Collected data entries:
● ● ● ● ● ● ●

-- ==== Sys2Proof/Laws/State.lean ====
section
/-! SUPPORT. What each named update of the state does to each field: one lemma a field, so that no proof unfolds a record
update. -/

namespace Sys2Proof.Machine

/-! ### `setResult`: Returning a result (R96) -/

@[simp] theorem setResult_txState (r : Result) (s : State) : (setResult r s).txState = s.txState := rfl
@[simp] theorem setResult_txIdx (r : Result) (s : State) : (setResult r s).txIdx = s.txIdx := rfl
@[simp] theorem setResult_txTag (r : Result) (s : State) : (setResult r s).txTag = s.txTag := rfl
@[simp] theorem setResult_txParams (r : Result) (s : State) : (setResult r s).txParams = s.txParams := rfl
@[simp] theorem setResult_txBase (r : Result) (s : State) : (setResult r s).txBase = s.txBase := rfl
@[simp] theorem setResult_totalLen (r : Result) (s : State) : (setResult r s).totalLen = s.totalLen := rfl
@[simp] theorem setResult_sent (r : Result) (s : State) : (setResult r s).sent = s.sent := rfl
@[simp] theorem setResult_expect (r : Result) (s : State) : (setResult r s).expect = s.expect := rfl
@[simp] theorem setResult_chunkRem (r : Result) (s : State) : (setResult r s).chunkRem = s.chunkRem := rfl
@[simp] theorem setResult_wd (r : Result) (s : State) : (setResult r s).wd = s.wd := rfl
@[simp] theorem setResult_txOutcome (r : Result) (s : State) : (setResult r s).txOutcome = s.txOutcome := rfl
@[simp] theorem setResult_txInfo (r : Result) (s : State) : (setResult r s).txInfo = s.txInfo := rfl
@[simp] theorem setResult_alState (r : Result) (s : State) : (setResult r s).alState = s.alState := rfl
@[simp] theorem setResult_alCnt (r : Result) (s : State) : (setResult r s).alCnt = s.alCnt := rfl
@[simp] theorem setResult_alHdr (r : Result) (s : State) : (setResult r s).alHdr = s.alHdr := rfl
@[simp] theorem setResult_aqOvf (r : Result) (s : State) : (setResult r s).aqOvf = s.aqOvf := rfl
@[simp] theorem setResult_alLinkErr (r : Result) (s : State) : (setResult r s).alLinkErr = s.alLinkErr := rfl
@[simp] theorem setResult_rxState (r : Result) (s : State) : (setResult r s).rxState = s.rxState := rfl
@[simp] theorem setResult_rxCnt (r : Result) (s : State) : (setResult r s).rxCnt = s.rxCnt := rfl
@[simp] theorem setResult_rxHdr (r : Result) (s : State) : (setResult r s).rxHdr = s.rxHdr := rfl
@[simp] theorem setResult_rxTag (r : Result) (s : State) : (setResult r s).rxTag = s.rxTag := rfl
@[simp] theorem setResult_rxParams (r : Result) (s : State) : (setResult r s).rxParams = s.rxParams := rfl
@[simp] theorem setResult_rxLen (r : Result) (s : State) : (setResult r s).rxLen = s.rxLen := rfl
@[simp] theorem setResult_rxGot (r : Result) (s : State) : (setResult r s).rxGot = s.rxGot := rfl
@[simp] theorem setResult_rxWd (r : Result) (s : State) : (setResult r s).rxWd = s.rxWd := rfl
@[simp] theorem setResult_rxOutcome (r : Result) (s : State) : (setResult r s).rxOutcome = s.rxOutcome := rfl
@[simp] theorem setResult_errOut (r : Result) (s : State) : (setResult r s).errOut = s.errOut := rfl
@[simp] theorem setResult_errRet (r : Result) (s : State) : (setResult r s).errRet = s.errRet := rfl
@[simp] theorem setResult_errInb (r : Result) (s : State) : (setResult r s).errInb = s.errInb := rfl
@[simp] theorem setResult_aq (r : Result) (s : State) : (setResult r s).aq = s.aq := rfl
@[simp] theorem setResult_mem (r : Result) (s : State) : (setResult r s).mem = s.mem := rfl
@[simp] theorem setResult_rxbuf (r : Result) (s : State) : (setResult r s).rxbuf = s.rxbuf := rfl
@[simp] theorem setResult_out (r : Result) (s : State) : (setResult r s).out = s.out := rfl
@[simp] theorem setResult_ret (r : Result) (s : State) : (setResult r s).ret = s.ret := rfl
@[simp] theorem setResult_inb (r : Result) (s : State) : (setResult r s).inb = s.inb := rfl
@[simp] theorem setResult_diag (r : Result) (s : State) : (setResult r s).diag = s.diag := rfl
@[simp] theorem setResult_log (r : Result) (s : State) : (setResult r s).log = s.log := rfl
@[simp] theorem setResult_dlv (r : Result) (s : State) : (setResult r s).dlv = s.dlv := rfl
@[simp] theorem setResult_evt (r : Result) (s : State) : (setResult r s).evt = s.evt := rfl
@[simp] theorem setResult_cfg (r : Result) (s : State) : (setResult r s).cfg = s.cfg := rfl
@[simp] theorem setResult_result (r : Result) (s : State) : (setResult r s).result = r := rfl
@[simp] theorem setResult_epoch (r : Result) (s : State) : (setResult r s).epoch = s.epoch := rfl
@[simp] theorem setResult_agenda (r : Result) (s : State) : (setResult r s).agenda = s.agenda := rfl

/-! ### `aqDrop`: AQ.DEQ (R164) -/

@[simp] theorem aqDrop_txState (s : State) : (aqDrop s).txState = s.txState := rfl
@[simp] theorem aqDrop_txIdx (s : State) : (aqDrop s).txIdx = s.txIdx := rfl
@[simp] theorem aqDrop_txTag (s : State) : (aqDrop s).txTag = s.txTag := rfl
@[simp] theorem aqDrop_txParams (s : State) : (aqDrop s).txParams = s.txParams := rfl
@[simp] theorem aqDrop_txBase (s : State) : (aqDrop s).txBase = s.txBase := rfl
@[simp] theorem aqDrop_totalLen (s : State) : (aqDrop s).totalLen = s.totalLen := rfl
@[simp] theorem aqDrop_sent (s : State) : (aqDrop s).sent = s.sent := rfl
@[simp] theorem aqDrop_expect (s : State) : (aqDrop s).expect = s.expect := rfl
@[simp] theorem aqDrop_chunkRem (s : State) : (aqDrop s).chunkRem = s.chunkRem := rfl
@[simp] theorem aqDrop_wd (s : State) : (aqDrop s).wd = s.wd := rfl
@[simp] theorem aqDrop_txOutcome (s : State) : (aqDrop s).txOutcome = s.txOutcome := rfl
@[simp] theorem aqDrop_txInfo (s : State) : (aqDrop s).txInfo = s.txInfo := rfl
@[simp] theorem aqDrop_alState (s : State) : (aqDrop s).alState = s.alState := rfl
@[simp] theorem aqDrop_alCnt (s : State) : (aqDrop s).alCnt = s.alCnt := rfl
@[simp] theorem aqDrop_alHdr (s : State) : (aqDrop s).alHdr = s.alHdr := rfl
@[simp] theorem aqDrop_aqOvf (s : State) : (aqDrop s).aqOvf = s.aqOvf := rfl
@[simp] theorem aqDrop_alLinkErr (s : State) : (aqDrop s).alLinkErr = s.alLinkErr := rfl
@[simp] theorem aqDrop_rxState (s : State) : (aqDrop s).rxState = s.rxState := rfl
@[simp] theorem aqDrop_rxCnt (s : State) : (aqDrop s).rxCnt = s.rxCnt := rfl
@[simp] theorem aqDrop_rxHdr (s : State) : (aqDrop s).rxHdr = s.rxHdr := rfl
@[simp] theorem aqDrop_rxTag (s : State) : (aqDrop s).rxTag = s.rxTag := rfl
@[simp] theorem aqDrop_rxParams (s : State) : (aqDrop s).rxParams = s.rxParams := rfl
@[simp] theorem aqDrop_rxLen (s : State) : (aqDrop s).rxLen = s.rxLen := rfl
@[simp] theorem aqDrop_rxGot (s : State) : (aqDrop s).rxGot = s.rxGot := rfl
@[simp] theorem aqDrop_rxWd (s : State) : (aqDrop s).rxWd = s.rxWd := rfl
@[simp] theorem aqDrop_rxOutcome (s : State) : (aqDrop s).rxOutcome = s.rxOutcome := rfl
@[simp] theorem aqDrop_errOut (s : State) : (aqDrop s).errOut = s.errOut := rfl
@[simp] theorem aqDrop_errRet (s : State) : (aqDrop s).errRet = s.errRet := rfl
@[simp] theorem aqDrop_errInb (s : State) : (aqDrop s).errInb = s.errInb := rfl
@[simp] theorem aqDrop_aq (s : State) : (aqDrop s).aq = s.aq.tail := rfl
@[simp] theorem aqDrop_mem (s : State) : (aqDrop s).mem = s.mem := rfl
@[simp] theorem aqDrop_rxbuf (s : State) : (aqDrop s).rxbuf = s.rxbuf := rfl
@[simp] theorem aqDrop_out (s : State) : (aqDrop s).out = s.out := rfl
@[simp] theorem aqDrop_ret (s : State) : (aqDrop s).ret = s.ret := rfl
@[simp] theorem aqDrop_inb (s : State) : (aqDrop s).inb = s.inb := rfl
@[simp] theorem aqDrop_diag (s : State) : (aqDrop s).diag = s.diag := rfl
@[simp] theorem aqDrop_log (s : State) : (aqDrop s).log = s.log := rfl
@[simp] theorem aqDrop_dlv (s : State) : (aqDrop s).dlv = s.dlv := rfl
@[simp] theorem aqDrop_evt (s : State) : (aqDrop s).evt = s.evt := rfl
@[simp] theorem aqDrop_cfg (s : State) : (aqDrop s).cfg = s.cfg := rfl
@[simp] theorem aqDrop_result (s : State) : (aqDrop s).result = s.result := rfl
@[simp] theorem aqDrop_epoch (s : State) : (aqDrop s).epoch = s.epoch := rfl
@[simp] theorem aqDrop_agenda (s : State) : (aqDrop s).agenda = s.agenda := rfl
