@[simp] theorem loadRxWd_rxParams (s : State) : (loadRxWd s).rxParams = s.rxParams := by
  unfold loadRxWd
  split <;> rfl

@[simp] theorem loadRxWd_rxLen (s : State) : (loadRxWd s).rxLen = s.rxLen := by
  unfold loadRxWd
  split <;> rfl

@[simp] theorem loadRxWd_rxGot (s : State) : (loadRxWd s).rxGot = s.rxGot := by
  unfold loadRxWd
  split <;> rfl

@[simp] theorem loadRxWd_rxOutcome (s : State) : (loadRxWd s).rxOutcome = s.rxOutcome := by
  unfold loadRxWd
  split <;> rfl

@[simp] theorem loadRxWd_errOut (s : State) : (loadRxWd s).errOut = s.errOut := by
  unfold loadRxWd
  split <;> rfl

@[simp] theorem loadRxWd_errRet (s : State) : (loadRxWd s).errRet = s.errRet := by
  unfold loadRxWd
  split <;> rfl

@[simp] theorem loadRxWd_errInb (s : State) : (loadRxWd s).errInb = s.errInb := by
  unfold loadRxWd
  split <;> rfl

@[simp] theorem loadRxWd_aq (s : State) : (loadRxWd s).aq = s.aq := by
  unfold loadRxWd
  split <;> rfl

@[simp] theorem loadRxWd_mem (s : State) : (loadRxWd s).mem = s.mem := by
  unfold loadRxWd
  split <;> rfl

@[simp] theorem loadRxWd_rxbuf (s : State) : (loadRxWd s).rxbuf = s.rxbuf := by
  unfold loadRxWd
  split <;> rfl

@[simp] theorem loadRxWd_out (s : State) : (loadRxWd s).out = s.out := by
  unfold loadRxWd
  split <;> rfl

@[simp] theorem loadRxWd_ret (s : State) : (loadRxWd s).ret = s.ret := by
  unfold loadRxWd
  split <;> rfl

@[simp] theorem loadRxWd_inb (s : State) : (loadRxWd s).inb = s.inb := by
  unfold loadRxWd
  split <;> rfl

@[simp] theorem loadRxWd_diag (s : State) : (loadRxWd s).diag = s.diag := by
  unfold loadRxWd
  split <;> rfl

@[simp] theorem loadRxWd_log (s : State) : (loadRxWd s).log = s.log := by
  unfold loadRxWd
  split <;> rfl

@[simp] theorem loadRxWd_dlv (s : State) : (loadRxWd s).dlv = s.dlv := by
  unfold loadRxWd
  split <;> rfl

@[simp] theorem loadRxWd_evt (s : State) : (loadRxWd s).evt = s.evt := by
  unfold loadRxWd
  split <;> rfl

@[simp] theorem loadRxWd_cfg (s : State) : (loadRxWd s).cfg = s.cfg := by
  unfold loadRxWd
  split <;> rfl

@[simp] theorem loadRxWd_result (s : State) : (loadRxWd s).result = s.result := by
  unfold loadRxWd
  split <;> rfl

@[simp] theorem loadRxWd_epoch (s : State) : (loadRxWd s).epoch = s.epoch := by
  unfold loadRxWd
  split <;> rfl

@[simp] theorem loadRxWd_agenda (s : State) : (loadRxWd s).agenda = s.agenda := by
  unfold loadRxWd
  split <;> rfl

/-- The deadline, where there is one, is loaded anew (R231, R249). -/
theorem loadRxWd_rxWd (s : State) :
    (loadRxWd s).rxWd = if 0 < s.cfg.rxTimeoutTicks then BitVec.ofNat 32 s.cfg.rxTimeoutTicks else s.rxWd := by
  unfold loadRxWd
  split <;> rfl

/-- Loading the deadline is one update of one register. -/
theorem loadRxWd_eq (s : State) :
    loadRxWd s =
      { s with rxWd := if 0 < s.cfg.rxTimeoutTicks then BitVec.ofNat 32 s.cfg.rxTimeoutTicks else s.rxWd } := by
  unfold loadRxWd
  split <;> rfl

/-- Delivery appends one record (R245). -/
theorem deliver_dlv (s : State) :
    (deliver s).dlv = s.dlv ++ [⟨s.rxTag, s.rxParams,
      if Tag.ofByte s.rxTag = some .image3Bit then
        icUnpack3Seq s.cfg.unpackLut (rxbufSeq s s.rxLen.toNat) (fcDims s.rxParams).2 (fcDims s.rxParams).1
      else rxbufSeq s s.rxLen.toNat⟩] := rfl

/-- Delivery changes `DLV` only (R245). -/
theorem deliver_eq (s : State) : deliver s = { s with dlv := (deliver s).dlv } := rfl

@[simp] theorem deliver_txState (s : State) : (deliver s).txState = s.txState := rfl

@[simp] theorem deliver_txIdx (s : State) : (deliver s).txIdx = s.txIdx := rfl

@[simp] theorem deliver_txTag (s : State) : (deliver s).txTag = s.txTag := rfl

@[simp] theorem deliver_txParams (s : State) : (deliver s).txParams = s.txParams := rfl

@[simp] theorem deliver_txBase (s : State) : (deliver s).txBase = s.txBase := rfl

@[simp] theorem deliver_totalLen (s : State) : (deliver s).totalLen = s.totalLen := rfl

@[simp] theorem deliver_sent (s : State) : (deliver s).sent = s.sent := rfl

@[simp] theorem deliver_expect (s : State) : (deliver s).expect = s.expect := rfl

@[simp] theorem deliver_chunkRem (s : State) : (deliver s).chunkRem = s.chunkRem := rfl

@[simp] theorem deliver_wd (s : State) : (deliver s).wd = s.wd := rfl

@[simp] theorem deliver_txOutcome (s : State) : (deliver s).txOutcome = s.txOutcome := rfl

@[simp] theorem deliver_txInfo (s : State) : (deliver s).txInfo = s.txInfo := rfl

@[simp] theorem deliver_alState (s : State) : (deliver s).alState = s.alState := rfl

@[simp] theorem deliver_alCnt (s : State) : (deliver s).alCnt = s.alCnt := rfl

@[simp] theorem deliver_alHdr (s : State) : (deliver s).alHdr = s.alHdr := rfl

@[simp] theorem deliver_aqOvf (s : State) : (deliver s).aqOvf = s.aqOvf := rfl

@[simp] theorem deliver_alLinkErr (s : State) : (deliver s).alLinkErr = s.alLinkErr := rfl

@[simp] theorem deliver_rxState (s : State) : (deliver s).rxState = s.rxState := rfl

@[simp] theorem deliver_rxCnt (s : State) : (deliver s).rxCnt = s.rxCnt := rfl

@[simp] theorem deliver_rxHdr (s : State) : (deliver s).rxHdr = s.rxHdr := rfl

@[simp] theorem deliver_rxTag (s : State) : (deliver s).rxTag = s.rxTag := rfl

@[simp] theorem deliver_rxParams (s : State) : (deliver s).rxParams = s.rxParams := rfl

@[simp] theorem deliver_rxLen (s : State) : (deliver s).rxLen = s.rxLen := rfl

@[simp] theorem deliver_rxGot (s : State) : (deliver s).rxGot = s.rxGot := rfl

@[simp] theorem deliver_rxWd (s : State) : (deliver s).rxWd = s.rxWd := rfl

@[simp] theorem deliver_rxOutcome (s : State) : (deliver s).rxOutcome = s.rxOutcome := rfl

@[simp] theorem deliver_errOut (s : State) : (deliver s).errOut = s.errOut := rfl

@[simp] theorem deliver_errRet (s : State) : (deliver s).errRet = s.errRet := rfl

@[simp] theorem deliver_errInb (s : State) : (deliver s).errInb = s.errInb := rfl

@[simp] theorem deliver_aq (s : State) : (deliver s).aq = s.aq := rfl

@[simp] theorem deliver_mem (s : State) : (deliver s).mem = s.mem := rfl

@[simp] theorem deliver_rxbuf (s : State) : (deliver s).rxbuf = s.rxbuf := rfl

@[simp] theorem deliver_out (s : State) : (deliver s).out = s.out := rfl

@[simp] theorem deliver_ret (s : State) : (deliver s).ret = s.ret := rfl

@[simp] theorem deliver_inb (s : State) : (deliver s).inb = s.inb := rfl

@[simp] theorem deliver_diag (s : State) : (deliver s).diag = s.diag := rfl

@[simp] theorem deliver_log (s : State) : (deliver s).log = s.log := rfl

@[simp] theorem deliver_evt (s : State) : (deliver s).evt = s.evt := rfl

@[simp] theorem deliver_cfg (s : State) : (deliver s).cfg = s.cfg := rfl

@[simp] theorem deliver_result (s : State) : (deliver s).result = s.result := rfl

@[simp] theorem deliver_epoch (s : State) : (deliver s).epoch = s.epoch := rfl

@[simp] theorem deliver_agenda (s : State) : (deliver s).agenda = s.agenda := rfl

/-! ### The listener's fifth byte -/

/-- The fifth byte is taken into the header (R171). -/
theorem alPopFifth_of_cons (s : State) (b : Byte) (rest : List Byte) (h : s.ret = b :: rest) :
    alPopFifth s = { s with ret := rest, alHdr := { s.alHdr with h4 := b }, alCnt := 0 } := by
  simp [alPopFifth, h]

@[simp] theorem alPopFifth_txState (s : State) : (alPopFifth s).txState = s.txState := by
  unfold alPopFifth
  split <;> rfl

@[simp] theorem alPopFifth_txIdx (s : State) : (alPopFifth s).txIdx = s.txIdx := by
  unfold alPopFifth
  split <;> rfl

@[simp] theorem alPopFifth_txTag (s : State) : (alPopFifth s).txTag = s.txTag := by
  unfold alPopFifth
  split <;> rfl

@[simp] theorem alPopFifth_txParams (s : State) : (alPopFifth s).txParams = s.txParams := by
  unfold alPopFifth
  split <;> rfl

@[simp] theorem alPopFifth_txBase (s : State) : (alPopFifth s).txBase = s.txBase := by
  unfold alPopFifth
  split <;> rfl

@[simp] theorem alPopFifth_totalLen (s : State) : (alPopFifth s).totalLen = s.totalLen := by
  unfold alPopFifth
  split <;> rfl

@[simp] theorem alPopFifth_sent (s : State) : (alPopFifth s).sent = s.sent := by
  unfold alPopFifth
  split <;> rfl

@[simp] theorem alPopFifth_expect (s : State) : (alPopFifth s).expect = s.expect := by
  unfold alPopFifth
  split <;> rfl

@[simp] theorem alPopFifth_chunkRem (s : State) : (alPopFifth s).chunkRem = s.chunkRem := by
  unfold alPopFifth
  split <;> rfl

@[simp] theorem alPopFifth_wd (s : State) : (alPopFifth s).wd = s.wd := by
  unfold alPopFifth
  split <;> rfl

@[simp] theorem alPopFifth_txOutcome (s : State) : (alPopFifth s).txOutcome = s.txOutcome := by
  unfold alPopFifth
  split <;> rfl

@[simp] theorem alPopFifth_txInfo (s : State) : (alPopFifth s).txInfo = s.txInfo := by
  unfold alPopFifth
  split <;> rfl

@[simp] theorem alPopFifth_alState (s : State) : (alPopFifth s).alState = s.alState := by
  unfold alPopFifth
  split <;> rfl

@[simp] theorem alPopFifth_aqOvf (s : State) : (alPopFifth s).aqOvf = s.aqOvf := by
  unfold alPopFifth
  split <;> rfl

@[simp] theorem alPopFifth_alLinkErr (s : State) : (alPopFifth s).alLinkErr = s.alLinkErr := by
  unfold alPopFifth
  split <;> rfl

@[simp] theorem alPopFifth_rxState (s : State) : (alPopFifth s).rxState = s.rxState := by
  unfold alPopFifth
  split <;> rfl
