/-- Settles O4: the reset step answers a `resetTo`, and a `resetTo` holds the listed values, unit by unit. -/
theorem resetLeavesTheListedValues : Obligations.ResetLeavesTheListedValues := by
  refine ⟨fun s0 rest hagenda =>
    ⟨_, step_of_reset hagenda, resetTo_cfg .., resetTo_agenda .., resetTo_epoch ..⟩, fun s hs => ?_⟩
  obtain ⟨c, n, agenda, rfl⟩ := eq_resetTo_of_reset hs
  refine ⟨?tx, ?al, ?rx, ?inputsAndChannels, fun a => ?memories⟩
  case tx => simp only [resetTo, State.resetWith, and_self]
  case al => simp only [resetTo, State.resetWith, and_self]
  case rx => simp only [resetTo, State.resetWith, and_self]
  case inputsAndChannels => simp only [resetTo, State.resetWith, and_self]
  case memories =>
    have hmem : Memory.read? (resetTo c n agenda).mem a = none := by rw [resetTo_mem, Memory.read?]
    have hrxbuf : Memory.read? (resetTo c n agenda).rxbuf a = none := by rw [resetTo_rxbuf, Memory.read?]
    exact ⟨memByte_of_unwritten hmem, rxbufByte_of_unwritten hrxbuf⟩

end Sys2Proof.Machine

/-! PROOFS. The memories, the queue and the listener (spec/20_memory.md R51, R54): what an instruction that is no frame
can answer, said once for each unit and once for all other rows, guards and faults included; from it that every step
keeps the invariants of the memories, AL, the queue and the outcomes of TX, and that no step faults. -/

namespace Sys2Proof.Machine

/-! ### When a step is enabled (R99) -/

theorem onTxHsByte_iff (s : State) : onTxHsByte s = true ↔ s.txState = .hsSend ∧ s.errOut = false := by
  simp [onTxHsByte]

theorem onTxChunkByte_iff (s : State) : onTxChunkByte s = true ↔ s.txState = .chunkSend ∧ s.errOut = false := by
  simp [onTxChunkByte]

theorem onAlHdrByte_iff (s : State) :
    onAlHdrByte s = true ↔ s.alState = .hdr ∧ s.alCnt.toNat < 4 ∧ s.ret ≠ [] ∧ s.errRet = false := by
  simp [onAlHdrByte, and_assoc]

theorem alAtFifth_iff (s : State) :
    alAtFifth s = true ↔ s.alState = .hdr ∧ s.alCnt = 4 ∧ s.ret ≠ [] ∧ s.errRet = false := by
  simp [alAtFifth, and_assoc]

theorem onAlDiagByte_iff (s : State) :
    onAlDiagByte s = true ↔ s.alState = .diag ∧ s.ret ≠ [] ∧ s.errRet = false := by
  simp [onAlDiagByte, and_assoc]

theorem onAlLinkErr_iff (s : State) : onAlLinkErr s = true ↔ s.alState ≠ .error ∧ s.errRet = true := by
  simp [onAlLinkErr]

theorem onRxHdrDone_iff (s : State) :
    onRxHdrDone s = true ↔ s.rxState = .hdr ∧ s.rxCnt = 4 ∧ s.inb ≠ [] ∧ s.errInb = false := by
  simp [onRxHdrDone, and_assoc]

theorem onRxPayByte_iff (s : State) :
    onRxPayByte s = true ↔ s.rxState = .payload ∧ s.inb ≠ [] ∧ s.errInb = false := by
  simp [onRxPayByte, and_assoc]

● ● ● ● ● ● ●

*Work order*: The lines to copy are those above that contain the string "rxbufSeq".

*Task output*:
        icUnpack3Seq s.cfg.unpackLut (rxbufSeq s s.rxLen.toNat) (fcDims s.rxParams).2 (fcDims s.rxParams).1
      else rxbufSeq s s.rxLen.toNat⟩] := rfl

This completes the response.